───── SUPPLIED RECORDS

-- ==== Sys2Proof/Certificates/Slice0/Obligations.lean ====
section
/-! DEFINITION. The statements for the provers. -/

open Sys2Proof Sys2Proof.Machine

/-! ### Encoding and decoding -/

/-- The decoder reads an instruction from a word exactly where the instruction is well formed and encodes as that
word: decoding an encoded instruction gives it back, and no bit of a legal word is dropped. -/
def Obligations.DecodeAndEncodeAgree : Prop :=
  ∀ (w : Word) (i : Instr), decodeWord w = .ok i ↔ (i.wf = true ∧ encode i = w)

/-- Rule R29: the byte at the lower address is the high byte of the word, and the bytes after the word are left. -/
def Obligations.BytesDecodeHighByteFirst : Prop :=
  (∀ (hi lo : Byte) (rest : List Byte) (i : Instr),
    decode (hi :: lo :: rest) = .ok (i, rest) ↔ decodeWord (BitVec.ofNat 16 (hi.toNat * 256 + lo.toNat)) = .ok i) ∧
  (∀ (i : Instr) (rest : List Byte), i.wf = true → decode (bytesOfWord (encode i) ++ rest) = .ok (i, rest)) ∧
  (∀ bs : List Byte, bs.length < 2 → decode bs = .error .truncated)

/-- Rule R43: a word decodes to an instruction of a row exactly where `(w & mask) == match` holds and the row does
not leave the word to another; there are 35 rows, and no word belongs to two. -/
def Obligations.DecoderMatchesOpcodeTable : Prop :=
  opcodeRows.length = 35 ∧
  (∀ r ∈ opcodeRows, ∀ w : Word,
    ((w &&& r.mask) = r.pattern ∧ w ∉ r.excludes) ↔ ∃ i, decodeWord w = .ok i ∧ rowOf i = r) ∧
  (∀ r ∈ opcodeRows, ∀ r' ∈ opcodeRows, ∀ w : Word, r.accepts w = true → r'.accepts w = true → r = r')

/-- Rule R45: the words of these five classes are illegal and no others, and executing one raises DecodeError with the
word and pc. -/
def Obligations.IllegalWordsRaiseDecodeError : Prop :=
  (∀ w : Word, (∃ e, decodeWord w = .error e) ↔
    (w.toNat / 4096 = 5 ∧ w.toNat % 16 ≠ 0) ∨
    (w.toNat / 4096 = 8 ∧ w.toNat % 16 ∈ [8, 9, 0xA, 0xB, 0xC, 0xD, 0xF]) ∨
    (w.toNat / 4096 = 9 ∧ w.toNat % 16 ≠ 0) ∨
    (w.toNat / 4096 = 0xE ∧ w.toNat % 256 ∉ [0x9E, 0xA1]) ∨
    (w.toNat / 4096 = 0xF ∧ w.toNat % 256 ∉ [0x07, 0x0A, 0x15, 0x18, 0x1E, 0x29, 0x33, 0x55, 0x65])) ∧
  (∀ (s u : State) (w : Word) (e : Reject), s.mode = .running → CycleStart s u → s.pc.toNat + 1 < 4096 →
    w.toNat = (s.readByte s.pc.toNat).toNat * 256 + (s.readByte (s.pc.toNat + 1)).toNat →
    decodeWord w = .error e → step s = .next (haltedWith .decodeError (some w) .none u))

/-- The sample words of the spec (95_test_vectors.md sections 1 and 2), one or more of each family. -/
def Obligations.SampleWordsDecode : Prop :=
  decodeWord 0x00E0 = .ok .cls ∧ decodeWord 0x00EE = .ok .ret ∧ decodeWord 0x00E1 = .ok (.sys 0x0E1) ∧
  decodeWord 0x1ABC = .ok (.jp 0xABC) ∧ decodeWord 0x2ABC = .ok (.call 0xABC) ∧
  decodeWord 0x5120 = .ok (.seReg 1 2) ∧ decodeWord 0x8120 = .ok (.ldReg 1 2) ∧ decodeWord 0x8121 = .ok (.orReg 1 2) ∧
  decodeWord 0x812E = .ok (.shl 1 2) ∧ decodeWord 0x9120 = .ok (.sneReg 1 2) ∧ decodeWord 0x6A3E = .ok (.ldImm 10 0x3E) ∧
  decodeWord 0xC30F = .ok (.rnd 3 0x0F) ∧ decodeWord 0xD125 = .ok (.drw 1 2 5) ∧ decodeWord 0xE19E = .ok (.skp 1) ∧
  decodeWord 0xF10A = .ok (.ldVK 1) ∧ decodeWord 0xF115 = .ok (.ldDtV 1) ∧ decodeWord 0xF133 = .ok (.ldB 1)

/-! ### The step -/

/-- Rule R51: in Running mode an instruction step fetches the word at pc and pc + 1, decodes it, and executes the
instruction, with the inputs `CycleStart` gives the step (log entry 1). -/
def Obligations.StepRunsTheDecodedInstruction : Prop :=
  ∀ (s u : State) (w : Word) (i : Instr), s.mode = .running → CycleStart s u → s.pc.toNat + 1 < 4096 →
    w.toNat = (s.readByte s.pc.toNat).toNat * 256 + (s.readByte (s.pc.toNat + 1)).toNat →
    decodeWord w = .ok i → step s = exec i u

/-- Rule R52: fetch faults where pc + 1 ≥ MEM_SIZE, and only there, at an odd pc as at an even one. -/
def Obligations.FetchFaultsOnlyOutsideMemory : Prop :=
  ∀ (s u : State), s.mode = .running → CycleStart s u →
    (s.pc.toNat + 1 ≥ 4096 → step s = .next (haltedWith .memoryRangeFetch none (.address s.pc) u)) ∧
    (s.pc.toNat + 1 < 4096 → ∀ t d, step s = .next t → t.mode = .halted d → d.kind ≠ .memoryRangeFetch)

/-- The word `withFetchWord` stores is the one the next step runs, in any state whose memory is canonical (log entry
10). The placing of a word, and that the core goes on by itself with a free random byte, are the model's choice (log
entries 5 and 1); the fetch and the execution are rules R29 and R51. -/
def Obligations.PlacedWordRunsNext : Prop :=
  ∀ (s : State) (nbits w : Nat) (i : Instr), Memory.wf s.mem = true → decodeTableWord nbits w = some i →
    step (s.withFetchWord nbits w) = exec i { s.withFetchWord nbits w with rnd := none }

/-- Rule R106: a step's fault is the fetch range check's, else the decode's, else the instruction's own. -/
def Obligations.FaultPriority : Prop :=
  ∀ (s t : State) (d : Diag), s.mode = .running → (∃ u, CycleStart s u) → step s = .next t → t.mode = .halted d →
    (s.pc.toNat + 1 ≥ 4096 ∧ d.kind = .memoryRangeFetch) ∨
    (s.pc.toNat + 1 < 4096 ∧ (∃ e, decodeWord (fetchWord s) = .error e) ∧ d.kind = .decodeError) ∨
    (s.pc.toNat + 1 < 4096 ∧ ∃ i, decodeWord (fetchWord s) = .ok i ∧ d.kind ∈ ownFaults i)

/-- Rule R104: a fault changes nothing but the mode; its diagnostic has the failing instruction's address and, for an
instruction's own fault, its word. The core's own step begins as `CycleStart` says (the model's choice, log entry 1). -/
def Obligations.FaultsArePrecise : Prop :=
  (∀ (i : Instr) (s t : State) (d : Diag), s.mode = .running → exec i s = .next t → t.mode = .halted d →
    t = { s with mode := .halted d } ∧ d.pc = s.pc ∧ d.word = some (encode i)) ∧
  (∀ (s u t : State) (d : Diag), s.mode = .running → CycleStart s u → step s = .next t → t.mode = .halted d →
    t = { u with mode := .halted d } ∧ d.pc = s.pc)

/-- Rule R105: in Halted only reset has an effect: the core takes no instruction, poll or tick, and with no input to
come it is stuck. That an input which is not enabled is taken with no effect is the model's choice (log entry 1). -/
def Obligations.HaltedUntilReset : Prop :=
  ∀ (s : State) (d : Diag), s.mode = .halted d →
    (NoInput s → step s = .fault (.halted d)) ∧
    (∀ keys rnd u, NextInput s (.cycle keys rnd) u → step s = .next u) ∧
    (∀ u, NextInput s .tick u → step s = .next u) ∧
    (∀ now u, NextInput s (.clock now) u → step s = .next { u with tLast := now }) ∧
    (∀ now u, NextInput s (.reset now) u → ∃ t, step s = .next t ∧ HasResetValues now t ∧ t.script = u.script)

──────────
───── SUPPLIED RECORDS

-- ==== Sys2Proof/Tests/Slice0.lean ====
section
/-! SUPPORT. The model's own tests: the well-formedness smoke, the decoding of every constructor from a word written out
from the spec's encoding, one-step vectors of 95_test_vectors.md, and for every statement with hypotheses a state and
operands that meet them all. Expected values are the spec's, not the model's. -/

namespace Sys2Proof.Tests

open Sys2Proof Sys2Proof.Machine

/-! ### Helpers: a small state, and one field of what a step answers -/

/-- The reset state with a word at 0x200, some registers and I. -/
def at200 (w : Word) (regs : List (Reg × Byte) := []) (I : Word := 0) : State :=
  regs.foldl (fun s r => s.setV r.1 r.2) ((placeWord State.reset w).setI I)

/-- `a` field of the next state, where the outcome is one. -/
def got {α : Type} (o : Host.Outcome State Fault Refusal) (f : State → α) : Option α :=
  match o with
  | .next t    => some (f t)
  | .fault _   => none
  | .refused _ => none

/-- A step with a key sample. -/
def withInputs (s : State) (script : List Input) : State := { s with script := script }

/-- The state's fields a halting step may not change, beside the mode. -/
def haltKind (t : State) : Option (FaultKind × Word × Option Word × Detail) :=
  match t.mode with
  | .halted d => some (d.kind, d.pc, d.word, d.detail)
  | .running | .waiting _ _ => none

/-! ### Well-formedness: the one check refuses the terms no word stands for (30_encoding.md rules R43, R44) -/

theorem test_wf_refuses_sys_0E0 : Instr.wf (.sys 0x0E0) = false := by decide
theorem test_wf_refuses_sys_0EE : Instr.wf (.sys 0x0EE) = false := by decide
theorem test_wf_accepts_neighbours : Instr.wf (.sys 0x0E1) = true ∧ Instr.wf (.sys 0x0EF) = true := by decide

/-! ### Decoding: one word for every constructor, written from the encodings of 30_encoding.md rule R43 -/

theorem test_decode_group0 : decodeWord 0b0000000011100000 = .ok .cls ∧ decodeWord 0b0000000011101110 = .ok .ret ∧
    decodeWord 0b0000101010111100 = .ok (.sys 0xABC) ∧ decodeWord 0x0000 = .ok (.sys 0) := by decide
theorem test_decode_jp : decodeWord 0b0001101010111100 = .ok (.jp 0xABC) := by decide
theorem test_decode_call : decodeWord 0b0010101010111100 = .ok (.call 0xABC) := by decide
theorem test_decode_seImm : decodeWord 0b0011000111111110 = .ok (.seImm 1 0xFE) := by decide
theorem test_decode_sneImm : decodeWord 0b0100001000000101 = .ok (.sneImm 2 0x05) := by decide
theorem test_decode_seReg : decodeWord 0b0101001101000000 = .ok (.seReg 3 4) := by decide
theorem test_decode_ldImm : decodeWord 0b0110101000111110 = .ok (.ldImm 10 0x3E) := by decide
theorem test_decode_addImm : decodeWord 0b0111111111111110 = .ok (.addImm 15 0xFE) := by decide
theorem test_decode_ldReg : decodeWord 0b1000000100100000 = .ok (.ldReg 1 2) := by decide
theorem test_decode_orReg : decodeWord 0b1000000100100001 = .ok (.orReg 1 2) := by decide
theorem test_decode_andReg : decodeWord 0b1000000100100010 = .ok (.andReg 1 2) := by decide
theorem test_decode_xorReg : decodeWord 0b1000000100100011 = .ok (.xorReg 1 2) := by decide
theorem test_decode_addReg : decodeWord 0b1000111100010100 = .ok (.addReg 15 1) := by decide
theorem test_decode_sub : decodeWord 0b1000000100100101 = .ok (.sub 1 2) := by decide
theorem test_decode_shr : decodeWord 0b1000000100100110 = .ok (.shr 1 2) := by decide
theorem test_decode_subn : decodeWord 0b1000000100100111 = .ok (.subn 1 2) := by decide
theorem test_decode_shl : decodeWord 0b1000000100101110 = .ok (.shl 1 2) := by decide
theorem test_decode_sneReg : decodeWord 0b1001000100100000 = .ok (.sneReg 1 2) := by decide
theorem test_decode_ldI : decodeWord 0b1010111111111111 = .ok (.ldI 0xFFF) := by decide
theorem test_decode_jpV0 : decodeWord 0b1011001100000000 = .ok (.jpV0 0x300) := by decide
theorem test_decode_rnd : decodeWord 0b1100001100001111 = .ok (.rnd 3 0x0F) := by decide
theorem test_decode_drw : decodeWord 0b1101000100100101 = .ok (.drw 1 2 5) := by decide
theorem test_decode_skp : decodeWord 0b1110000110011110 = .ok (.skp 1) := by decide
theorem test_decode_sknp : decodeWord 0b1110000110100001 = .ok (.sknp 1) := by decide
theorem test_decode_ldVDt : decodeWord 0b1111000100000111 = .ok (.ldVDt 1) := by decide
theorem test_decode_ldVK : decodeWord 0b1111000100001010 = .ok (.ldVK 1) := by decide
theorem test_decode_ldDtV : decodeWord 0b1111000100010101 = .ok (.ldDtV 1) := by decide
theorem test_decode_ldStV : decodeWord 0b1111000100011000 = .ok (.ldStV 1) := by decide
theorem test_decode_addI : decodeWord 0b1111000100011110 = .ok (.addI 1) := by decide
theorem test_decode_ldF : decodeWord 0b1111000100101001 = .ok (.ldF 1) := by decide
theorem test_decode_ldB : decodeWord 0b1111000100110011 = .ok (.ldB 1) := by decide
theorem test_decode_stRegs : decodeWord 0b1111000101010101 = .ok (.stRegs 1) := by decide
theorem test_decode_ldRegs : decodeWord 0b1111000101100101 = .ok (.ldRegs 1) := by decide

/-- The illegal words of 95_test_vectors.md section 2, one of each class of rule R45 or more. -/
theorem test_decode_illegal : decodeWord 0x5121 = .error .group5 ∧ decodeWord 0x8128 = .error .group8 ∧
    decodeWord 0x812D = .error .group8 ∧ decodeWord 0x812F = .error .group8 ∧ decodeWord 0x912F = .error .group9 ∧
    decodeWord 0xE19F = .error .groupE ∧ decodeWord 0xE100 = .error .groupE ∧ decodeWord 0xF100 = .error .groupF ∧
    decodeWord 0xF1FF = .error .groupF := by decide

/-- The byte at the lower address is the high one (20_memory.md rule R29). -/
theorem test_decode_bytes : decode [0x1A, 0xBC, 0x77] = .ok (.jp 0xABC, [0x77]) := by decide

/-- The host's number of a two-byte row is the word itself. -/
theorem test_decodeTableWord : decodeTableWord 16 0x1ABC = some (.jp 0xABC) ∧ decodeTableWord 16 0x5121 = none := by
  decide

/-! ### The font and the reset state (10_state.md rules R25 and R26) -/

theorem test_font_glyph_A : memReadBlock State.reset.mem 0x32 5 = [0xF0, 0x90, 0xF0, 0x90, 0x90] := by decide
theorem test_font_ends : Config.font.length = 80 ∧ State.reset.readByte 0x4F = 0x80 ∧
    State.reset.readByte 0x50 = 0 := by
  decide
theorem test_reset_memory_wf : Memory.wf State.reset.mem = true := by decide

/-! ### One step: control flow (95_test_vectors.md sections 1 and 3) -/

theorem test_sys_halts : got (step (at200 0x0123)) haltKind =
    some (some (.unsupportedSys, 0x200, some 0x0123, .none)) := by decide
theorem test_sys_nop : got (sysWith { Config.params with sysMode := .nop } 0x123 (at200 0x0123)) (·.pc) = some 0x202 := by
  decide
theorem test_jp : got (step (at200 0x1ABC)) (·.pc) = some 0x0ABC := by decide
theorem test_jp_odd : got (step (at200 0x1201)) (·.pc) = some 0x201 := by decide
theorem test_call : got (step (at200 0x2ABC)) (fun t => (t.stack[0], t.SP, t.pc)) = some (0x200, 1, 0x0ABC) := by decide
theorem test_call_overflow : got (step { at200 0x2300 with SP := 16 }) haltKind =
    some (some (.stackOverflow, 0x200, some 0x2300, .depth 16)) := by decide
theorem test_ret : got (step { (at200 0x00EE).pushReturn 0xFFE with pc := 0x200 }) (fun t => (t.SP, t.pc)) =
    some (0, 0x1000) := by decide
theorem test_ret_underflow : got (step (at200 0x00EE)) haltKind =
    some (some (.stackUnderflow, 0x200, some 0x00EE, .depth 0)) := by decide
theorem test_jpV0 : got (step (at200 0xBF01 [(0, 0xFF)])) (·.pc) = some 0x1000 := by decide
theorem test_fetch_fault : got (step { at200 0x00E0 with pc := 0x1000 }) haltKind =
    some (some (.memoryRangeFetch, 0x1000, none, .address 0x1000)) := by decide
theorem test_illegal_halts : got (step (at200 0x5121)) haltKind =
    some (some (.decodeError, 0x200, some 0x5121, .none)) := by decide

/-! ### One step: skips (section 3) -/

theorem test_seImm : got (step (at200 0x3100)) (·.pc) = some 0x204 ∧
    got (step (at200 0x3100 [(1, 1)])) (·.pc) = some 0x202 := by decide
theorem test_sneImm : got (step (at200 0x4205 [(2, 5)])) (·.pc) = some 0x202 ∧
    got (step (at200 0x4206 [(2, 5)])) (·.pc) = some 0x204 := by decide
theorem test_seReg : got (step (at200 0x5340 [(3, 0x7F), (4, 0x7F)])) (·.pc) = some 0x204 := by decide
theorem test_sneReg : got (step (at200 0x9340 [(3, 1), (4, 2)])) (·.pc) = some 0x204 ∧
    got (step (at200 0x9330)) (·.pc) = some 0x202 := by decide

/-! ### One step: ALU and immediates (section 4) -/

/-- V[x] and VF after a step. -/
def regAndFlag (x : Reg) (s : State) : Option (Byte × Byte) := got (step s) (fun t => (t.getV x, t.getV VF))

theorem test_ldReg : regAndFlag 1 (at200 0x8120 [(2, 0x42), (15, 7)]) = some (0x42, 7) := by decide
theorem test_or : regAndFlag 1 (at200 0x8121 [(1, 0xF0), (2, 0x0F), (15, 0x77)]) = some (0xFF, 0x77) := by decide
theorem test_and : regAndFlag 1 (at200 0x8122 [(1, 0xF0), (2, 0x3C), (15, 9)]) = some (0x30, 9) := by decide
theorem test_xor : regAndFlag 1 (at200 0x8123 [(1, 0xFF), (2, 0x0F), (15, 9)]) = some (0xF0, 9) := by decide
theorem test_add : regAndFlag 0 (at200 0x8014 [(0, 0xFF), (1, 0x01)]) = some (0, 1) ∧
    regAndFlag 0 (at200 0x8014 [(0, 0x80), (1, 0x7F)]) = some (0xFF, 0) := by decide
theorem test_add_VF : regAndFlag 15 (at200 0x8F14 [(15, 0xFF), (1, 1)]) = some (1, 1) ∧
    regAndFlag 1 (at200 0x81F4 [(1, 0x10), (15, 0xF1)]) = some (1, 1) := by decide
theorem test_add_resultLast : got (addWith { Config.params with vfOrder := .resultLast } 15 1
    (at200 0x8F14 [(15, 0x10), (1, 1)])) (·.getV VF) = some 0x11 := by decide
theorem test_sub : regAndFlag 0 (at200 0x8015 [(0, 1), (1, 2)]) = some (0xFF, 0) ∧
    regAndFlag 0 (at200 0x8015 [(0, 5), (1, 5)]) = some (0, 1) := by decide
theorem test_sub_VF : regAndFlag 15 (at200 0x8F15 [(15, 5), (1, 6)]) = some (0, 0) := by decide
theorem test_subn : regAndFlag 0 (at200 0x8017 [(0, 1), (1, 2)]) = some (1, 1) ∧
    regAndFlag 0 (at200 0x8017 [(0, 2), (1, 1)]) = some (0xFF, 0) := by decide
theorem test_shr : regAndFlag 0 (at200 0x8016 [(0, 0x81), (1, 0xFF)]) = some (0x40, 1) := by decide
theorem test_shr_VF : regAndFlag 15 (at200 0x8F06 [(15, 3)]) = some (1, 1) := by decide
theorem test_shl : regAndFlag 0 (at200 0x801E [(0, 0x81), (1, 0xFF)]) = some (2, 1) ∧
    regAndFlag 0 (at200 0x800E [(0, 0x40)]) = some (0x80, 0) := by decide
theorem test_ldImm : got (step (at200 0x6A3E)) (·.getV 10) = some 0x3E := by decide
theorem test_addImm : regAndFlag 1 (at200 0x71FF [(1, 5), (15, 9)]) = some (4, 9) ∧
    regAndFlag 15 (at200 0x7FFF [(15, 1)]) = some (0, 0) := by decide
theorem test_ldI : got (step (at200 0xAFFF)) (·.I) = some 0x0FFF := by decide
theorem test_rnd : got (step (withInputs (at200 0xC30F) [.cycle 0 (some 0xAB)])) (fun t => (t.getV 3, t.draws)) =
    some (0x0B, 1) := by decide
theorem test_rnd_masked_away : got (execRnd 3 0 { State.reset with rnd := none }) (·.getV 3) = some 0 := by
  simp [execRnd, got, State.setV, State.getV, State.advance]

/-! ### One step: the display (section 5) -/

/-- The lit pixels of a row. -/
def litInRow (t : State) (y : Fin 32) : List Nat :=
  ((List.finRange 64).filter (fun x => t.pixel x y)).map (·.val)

──────────
───── SUPPLIED RECORDS

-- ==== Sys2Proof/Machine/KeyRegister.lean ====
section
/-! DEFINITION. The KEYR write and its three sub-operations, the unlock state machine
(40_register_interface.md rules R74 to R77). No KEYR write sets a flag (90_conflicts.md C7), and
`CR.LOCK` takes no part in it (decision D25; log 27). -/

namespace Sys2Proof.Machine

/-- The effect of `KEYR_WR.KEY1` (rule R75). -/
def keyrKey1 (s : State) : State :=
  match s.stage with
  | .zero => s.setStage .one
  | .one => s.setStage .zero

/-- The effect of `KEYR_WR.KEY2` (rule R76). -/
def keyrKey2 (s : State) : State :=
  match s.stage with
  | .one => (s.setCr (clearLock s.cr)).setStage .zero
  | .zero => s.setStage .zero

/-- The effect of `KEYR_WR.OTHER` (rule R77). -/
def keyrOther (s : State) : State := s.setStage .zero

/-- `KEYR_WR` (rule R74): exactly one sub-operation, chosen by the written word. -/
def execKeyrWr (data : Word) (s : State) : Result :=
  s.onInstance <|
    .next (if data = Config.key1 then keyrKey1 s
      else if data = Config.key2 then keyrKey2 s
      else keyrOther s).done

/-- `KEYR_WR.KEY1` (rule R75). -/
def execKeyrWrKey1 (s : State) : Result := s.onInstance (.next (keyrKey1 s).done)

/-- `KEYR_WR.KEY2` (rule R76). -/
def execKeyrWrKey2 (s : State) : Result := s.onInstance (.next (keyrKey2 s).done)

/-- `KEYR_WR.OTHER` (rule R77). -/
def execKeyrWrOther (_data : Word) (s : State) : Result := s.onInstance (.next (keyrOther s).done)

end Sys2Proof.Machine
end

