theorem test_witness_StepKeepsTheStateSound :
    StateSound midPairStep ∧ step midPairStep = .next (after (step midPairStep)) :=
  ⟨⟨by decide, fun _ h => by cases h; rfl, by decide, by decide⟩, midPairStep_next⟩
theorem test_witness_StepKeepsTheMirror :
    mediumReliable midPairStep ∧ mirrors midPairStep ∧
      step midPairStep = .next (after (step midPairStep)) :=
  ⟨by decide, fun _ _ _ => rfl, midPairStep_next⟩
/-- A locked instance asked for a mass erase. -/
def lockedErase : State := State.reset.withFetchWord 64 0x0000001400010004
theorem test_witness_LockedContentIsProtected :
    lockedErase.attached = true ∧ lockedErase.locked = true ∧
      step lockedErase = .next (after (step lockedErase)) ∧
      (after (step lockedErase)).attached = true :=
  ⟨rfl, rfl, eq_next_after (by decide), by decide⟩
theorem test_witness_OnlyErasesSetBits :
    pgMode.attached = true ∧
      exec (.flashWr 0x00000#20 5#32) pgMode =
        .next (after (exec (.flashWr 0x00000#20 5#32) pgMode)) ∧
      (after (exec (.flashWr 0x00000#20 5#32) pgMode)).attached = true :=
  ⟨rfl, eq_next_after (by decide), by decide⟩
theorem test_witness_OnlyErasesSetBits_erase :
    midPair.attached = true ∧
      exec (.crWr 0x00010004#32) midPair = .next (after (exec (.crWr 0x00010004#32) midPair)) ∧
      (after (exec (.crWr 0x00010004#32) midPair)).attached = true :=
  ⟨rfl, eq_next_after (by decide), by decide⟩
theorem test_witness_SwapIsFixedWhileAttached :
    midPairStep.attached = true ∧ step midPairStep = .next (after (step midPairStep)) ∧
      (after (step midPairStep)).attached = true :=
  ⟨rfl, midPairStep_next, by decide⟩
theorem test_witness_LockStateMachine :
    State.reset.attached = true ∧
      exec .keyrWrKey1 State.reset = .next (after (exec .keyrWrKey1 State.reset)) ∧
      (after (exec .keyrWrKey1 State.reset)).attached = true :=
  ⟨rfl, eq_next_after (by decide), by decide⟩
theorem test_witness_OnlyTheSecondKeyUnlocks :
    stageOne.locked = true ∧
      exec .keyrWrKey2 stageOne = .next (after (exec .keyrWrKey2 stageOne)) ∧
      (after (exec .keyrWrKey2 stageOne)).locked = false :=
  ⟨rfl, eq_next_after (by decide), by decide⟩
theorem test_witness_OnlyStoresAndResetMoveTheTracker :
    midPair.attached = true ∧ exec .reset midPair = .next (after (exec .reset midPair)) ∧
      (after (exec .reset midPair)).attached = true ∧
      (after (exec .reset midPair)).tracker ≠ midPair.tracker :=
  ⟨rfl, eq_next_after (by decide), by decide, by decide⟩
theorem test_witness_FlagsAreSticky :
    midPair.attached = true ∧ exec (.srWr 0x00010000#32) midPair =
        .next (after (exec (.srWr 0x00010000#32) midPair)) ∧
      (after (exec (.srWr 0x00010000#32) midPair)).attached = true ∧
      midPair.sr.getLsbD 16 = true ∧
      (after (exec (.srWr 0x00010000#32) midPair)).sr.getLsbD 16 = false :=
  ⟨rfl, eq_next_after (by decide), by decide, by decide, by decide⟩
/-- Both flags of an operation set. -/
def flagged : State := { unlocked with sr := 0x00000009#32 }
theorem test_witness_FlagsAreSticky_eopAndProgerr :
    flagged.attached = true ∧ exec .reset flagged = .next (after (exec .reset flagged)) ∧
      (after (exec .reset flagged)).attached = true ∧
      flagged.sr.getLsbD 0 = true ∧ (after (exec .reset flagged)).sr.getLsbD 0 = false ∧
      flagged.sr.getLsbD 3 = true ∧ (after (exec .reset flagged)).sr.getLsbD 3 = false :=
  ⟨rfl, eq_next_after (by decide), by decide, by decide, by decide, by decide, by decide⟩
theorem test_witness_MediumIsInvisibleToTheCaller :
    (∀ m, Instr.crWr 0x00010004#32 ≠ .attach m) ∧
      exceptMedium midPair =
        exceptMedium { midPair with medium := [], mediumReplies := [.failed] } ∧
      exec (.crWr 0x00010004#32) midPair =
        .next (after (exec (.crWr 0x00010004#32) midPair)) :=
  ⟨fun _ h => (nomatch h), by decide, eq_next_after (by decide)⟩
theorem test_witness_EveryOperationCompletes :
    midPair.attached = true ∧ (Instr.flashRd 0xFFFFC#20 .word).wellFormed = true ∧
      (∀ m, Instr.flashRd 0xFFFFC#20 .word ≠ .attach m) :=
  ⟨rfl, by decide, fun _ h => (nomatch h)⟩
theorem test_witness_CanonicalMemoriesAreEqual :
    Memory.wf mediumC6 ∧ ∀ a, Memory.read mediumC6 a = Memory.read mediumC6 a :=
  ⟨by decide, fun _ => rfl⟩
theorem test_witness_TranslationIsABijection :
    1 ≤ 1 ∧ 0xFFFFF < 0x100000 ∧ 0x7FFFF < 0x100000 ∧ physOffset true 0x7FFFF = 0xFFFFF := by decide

──────────

WHAT IS REQUIRED
Report how many lines above include "gives". Nothing else.

THE COMPLETED TASK
2